'Of Course They Have No Money': Kasatkina Slams WTA Over Weird Rule

'Of Course They Have No Money': Kasatkina Slams WTA Over Weird Rule

by Kadir Macar

Daria Kasatkina is one outspoken tennis player as the Russian doesn't mind sharing her opinion even on controversial matters.

The Russian demonstrated it in many ways and quite recently too. She voiced her opinion on Saudi Arabia entering tennis by clearly stating that she doesn't care for money as much as some others do, which garnered some criticism from Nick Kyrgios, who publicly backed the move because of the money influx.
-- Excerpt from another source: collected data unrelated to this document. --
inductive MatrixMode where
  | default | custom
  deriving DecidableEq, Repr

inductive Size where
  | absent | small | large
  deriving DecidableEq, Repr

/-- A layout: the size of each role, in code order (R85). A present LFE is held as `large`. -/
abbrev Layout := Vector Size 12

/-- A crossover set: five Q2.30 coefficients (R73, R96). -/
structure XoverSet where
  b0 : Int
  b1 : Int
  b2 : Int
  a1 : Int
  a2 : Int
  deriving DecidableEq, Repr

/-- One row of a matrix: an output role and a coefficient for each program channel. -/
structure MatrixRow where
  role : Role
  coefs : List Int
  deriving DecidableEq, Repr

/-- A matrix in force, and whether it is the custom one (R88, R101). -/
structure Matrix where
  rows : List MatrixRow
  custom : Bool
  deriving DecidableEq, Repr

/-- A stored custom matrix (R97). -/
structure CustomMatrix where
  map : List Role
  rows : List MatrixRow
  deriving DecidableEq, Repr

/-- What a MATRIX.LOAD writes (R99). -/
structure MatrixWrite where
  replaces : Bool
  map : List Role
  rows : List MatrixRow
  deriving DecidableEq, Repr

/-- The zone fields of a pending record: a staged value or nothing for each render field (R191). -/
structure ZoneStaged where
  volume : Option Int
  mute : Option Bool
  lipsync : Option Nat
  dynamicGain : Option Bool
  upmix : Option Bool
  layout : Option Layout
  high : Option XoverSet
  low : Option XoverSet
  loads : List MatrixWrite
  mode : Option MatrixMode
  deriving DecidableEq, Repr

/-- The parameters in force for a block (R63). -/
structure Active where
  volume : Int
  dynamicGain : Bool
  sourceTrim : Int
  layout : Layout
  high : XoverSet
  low : XoverSet
  deriving DecidableEq, Repr

/-- A zone: the record of 2.1, and what the render engine holds for the zone. -/
structure Zone where
  state : ZoneState
  source : Option SourceId
  reason : Option Reason
  rate : Option RateCode
  map : Option (List Role)
  volume : Int
  maxVolume : Int
  mute : Bool
  lipsync : Nat
  policy : Policy
  annSource : Option SourceId
  annVolume : Int
  dynamicGain : Bool
  upmix : Bool
  matrixMode : MatrixMode
  decoder : Option DecoderId
  delayClamped : Bool
  annMissed : Bool
  /-- Newest on top: the head of the list. -/
  stack : List StackEntry
  allocation : Nat
  /-- When the hold timer started, while it runs (R22). -/
  hold : Option Nat
  /-- Render engine: the layout (R85), the two crossover sets (R96), the custom store (R97). -/
  layout : Layout
  high : XoverSet
  low : XoverSet
  store : Option CustomMatrix
  matrix : Option Matrix
  stale : Bool
  /-- A derivation, a lip-sync recomputation, a new set awaits the zone's next block boundary (R95, R67, R96). -/
  deriveDue : Bool
  lipsyncDue : Bool
  highDue : Bool
  lowDue : Bool
  staged : ZoneStaged
  active : Active
  /-- D_ls, and what entered the program delay lines since they were filled with zeros, newest first, at most D_ls (R68). -/
  delay : Nat
  lines : List (List Int)
  /-- The zone runs its stages after leaving RUNNING (R79). -/
  rampOut : Bool
  /-- Sample periods of the present block already run, or none before the first block (R63). -/
  blockPos : Option Nat
  /-- The zone's sample position in its decoder's span (R63). -/
  spanPos : Nat
  deriving DecidableEq, Repr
She's also been quite vocal in her opposition to the Russian invasion of Ukraine, even accepting the Wimbledon ban as opposed to most of her countrymen who tried to fight it or contest it. She has now voiced her thoughts on some other things regarding the WTA, criticizing some of their moves.
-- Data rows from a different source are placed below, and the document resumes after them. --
/-- The rows that execute a host command, each with the kind it executes (11.2) and whether it may give the link something to do; the
amplifier link takes a request that finds it IDLE at once (R127). -/
def hostRows : List (Instr × Byte × Bool) :=
  [(.sysReset, 0x01, false), (.noteMask, 0x02, false), (.srcDefine, 0x10, false), (.srcEnable, 0x11, false), (.srcQuery, 0x12, false),
   (.zonePower, 0x20, false), (.zoneSource, 0x21, false), (.zoneVolume, 0x22, false), (.zoneMaxvol, 0x23, false),
   (.zoneMute, 0x24, false), (.zonePush, 0x25, false), (.zonePop, 0x26, false), (.zoneAnnounce, 0x27, false),
   (.zoneLipsync, 0x28, false), (.zoneDrc, 0x29, false), (.zoneUpmix, 0x2A, false), (.zoneQuery, 0x2B, false),
   (.zoneFlagsClear, 0x2C, false), (.decQuery, 0x30, false), (.layoutSet, 0x38, false), (.xoverLoad, 0x39, false),
   (.matrixLoad, 0x3A, false), (.matrixMode, 0x3B, false), (.slotAssign, 0x40, true), (.slotRelease, 0x41, true),
   (.slotDistance, 0x42, false), (.slotTrim, 0x43, false), (.slotLimit, 0x44, false), (.slotQuery, 0x45, false),
   (.linkStart, 0x50, true), (.linkEnum, 0x51, true), (.linkReset, 0x52, true), (.linkQuery, 0x53, false), (.protReset, 0x58, true),
   (.protQuery, 0x59, false), (.tunPower true, 0x60, false), (.tunPower false, 0x60, false), (.tunRegion, 0x61, false),
   (.tunThreshold, 0x62, false), (.tunTune, 0x63, false), (.tunSeek, 0x64, false), (.tunScan, 0x65, false), (.tunAbort, 0x66, false),
   (.tunQuery, 0x67, false), (.stlistRead, 0x68, false), (.stlistClear, 0x69, false), (.stmemLockmode, 0x70, false),
   (.stmemPreset, 0x71, false), (.stmemUnlock, 0x72, false), (.stmemFlush, 0x73, false), (.stmemQuery, 0x74, false)]

/-- The commands whose first field is a zone and which are not render commands, with their rows (R29 to R40). -/
def zoneRows : List (Instr × Byte) :=
  [(.zonePower, 0x20), (.zoneSource, 0x21), (.zoneMaxvol, 0x23), (.zonePush, 0x25), (.zonePop, 0x26), (.zoneAnnounce, 0x27),
   (.zoneQuery, 0x2B), (.zoneFlagsClear, 0x2C)]

/-- The render commands of a zone, with their rows (R191). -/
def zoneRenderRows : List (Instr × Byte) :=
  [(.zoneVolume, 0x22), (.zoneMute, 0x24), (.zoneLipsync, 0x28), (.zoneDrc, 0x29), (.zoneUpmix, 0x2A), (.layoutSet, 0x38),
   (.xoverLoad, 0x39), (.matrixLoad, 0x3A), (.matrixMode, 0x3B)]

/-- Every render command, with its row (R191). -/
def renderRows : List (Instr × Byte) := zoneRenderRows ++ [(.slotDistance, 0x42), (.slotTrim, 0x43), (.slotLimit, 0x44)]

/-- The code of a size (5.1). -/
def sizeByte : Size → Byte
  | .absent => 0
  | .small => 1
  | .large => 2

/-- The bytes of a matrix row in MATRIX.LOAD: its role, its coefficients (R98). -/
def rowBytes (r : MatrixRow) : List Byte := byteOf r.role :: r.coefs.flatMap bytes2

/-- The link holds nothing that it could start: no enumeration or join pending and no transaction waiting. -/
def LinkRested (l : Link) : Prop := l.enumPending = none ∧ l.joinPending = false ∧ l.urgent = [] ∧ l.ordinary = []

/-! ## A state apart from its notices -/

/-- `s` with the pending records and the group record put aside (R191). -/
def unstaged (s : State) : State :=
  { s with
    zones := s.zones.map fun x => { x with staged := .empty }
    slots := s.slots.map fun x => { x with staged := .empty }
    control := { s.control with group := none } }

/-- No notice is raised: between events it is so, since the end of an event places or latches what was raised (R188, log 4). -/
def Calm (s : State) : Prop := s.raised = State.reset.raised

/-- A message that is a notice. -/
def IsNotice (m : Message) : Prop := ∃ k : NoticeKind, m.kind = k.byte ∧ m.tag = 0

/-- `s` with everything that belongs to notices put aside: the changed sets, the counts a notice carries, what is raised and latched,
and the outgoing queue. -/
def hushed (s : State) : State :=
  { s with
    changedPorts := [], changedZones := [], changedDecoders := [], changedFormats := [], changedClips := [], changedSlots := [],
    changedProt := [], allRemoved := false
    link := { s.link with changed := [] }
    stationData := { s.stationData with starts := 0, ends := 0 }
    raised := State.reset.raised
    control := { s.control with
      outgoing := [], latched := State.reset.raised, groupsExpired := 0, commandsDiscarded := 0, zonesDiscarded := [] } }

/-- The outgoing queue of `t` is that of `x` with notices after it. -/
def NoticesAdded (x t : State) : Prop :=
  ∃ notices, (∀ m ∈ notices, IsNotice m) ∧ t.control.outgoing = x.control.outgoing ++ notices

/-- `t` is `x` but for notices: nothing but what belongs to notices differs, and the outgoing queue has gained notices only. -/
def Noted (x t : State) : Prop := hushed t = hushed x ∧ NoticesAdded x t

/-! ## Changed sets -/

/-- A number joins a changed set: the set holds it and what it held, each once and in ascending order as before (R12, R24, R60, R61,
R82, R117, R136). -/
def Joined (n : Nat) (before after : List Nat) : Prop :=
  (∀ m, m ∈ after ↔ m = n ∨ m ∈ before) ∧ (before.Pairwise (· < ·) → after.Pairwise (· < ·))

/-- A notice of kind `k`, unless masked, is in the outgoing queue or latched (R188). -/
def Told (k : NoticeKind) (t : State) : Prop :=
  t.control.notReady = false → t.control.enabled[k.number] = true →
    t.control.latched[k.number] = true ∨ ∃ m ∈ t.control.outgoing, m.kind = k.byte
Speaking in a Youtube episode of her girlfriend, Kasatkina, who was in Palermo this week competing at the Ladies Open there, blasted the WTA's policy of having only one Top 10 player playing in the lowest tier of events (250s), in only two tournaments per year.

Here at WTA 250 top 10 players are not allowed at all. There are very strict rules about how many WTA 250 top 10 players can play. That's why it is very difficult for these tournaments to survive. I just don't understand these stupid rules. They are only in WTA, not in ATP. In WTA, forbidden to play WTA 250 for the top 10, only 2 per year, maximum.

I don't understand how do these tournaments make money if they can't invite any top famous players. So they say that 250 category tournaments have no money. Of course, they have no money, they can't generate it. They don't help them.

Kasatkina has a fair point though the other side of that is that most top players wouldn't even want to play too many of those events. It's certainly not ideal for those events that struggle to operate on a profit because the more profit they generate, the more will come back to the players.

It's part of the wider prize money debate, something which isn't feasible for most events that barely operate at a profit, especially on the WTA Tour.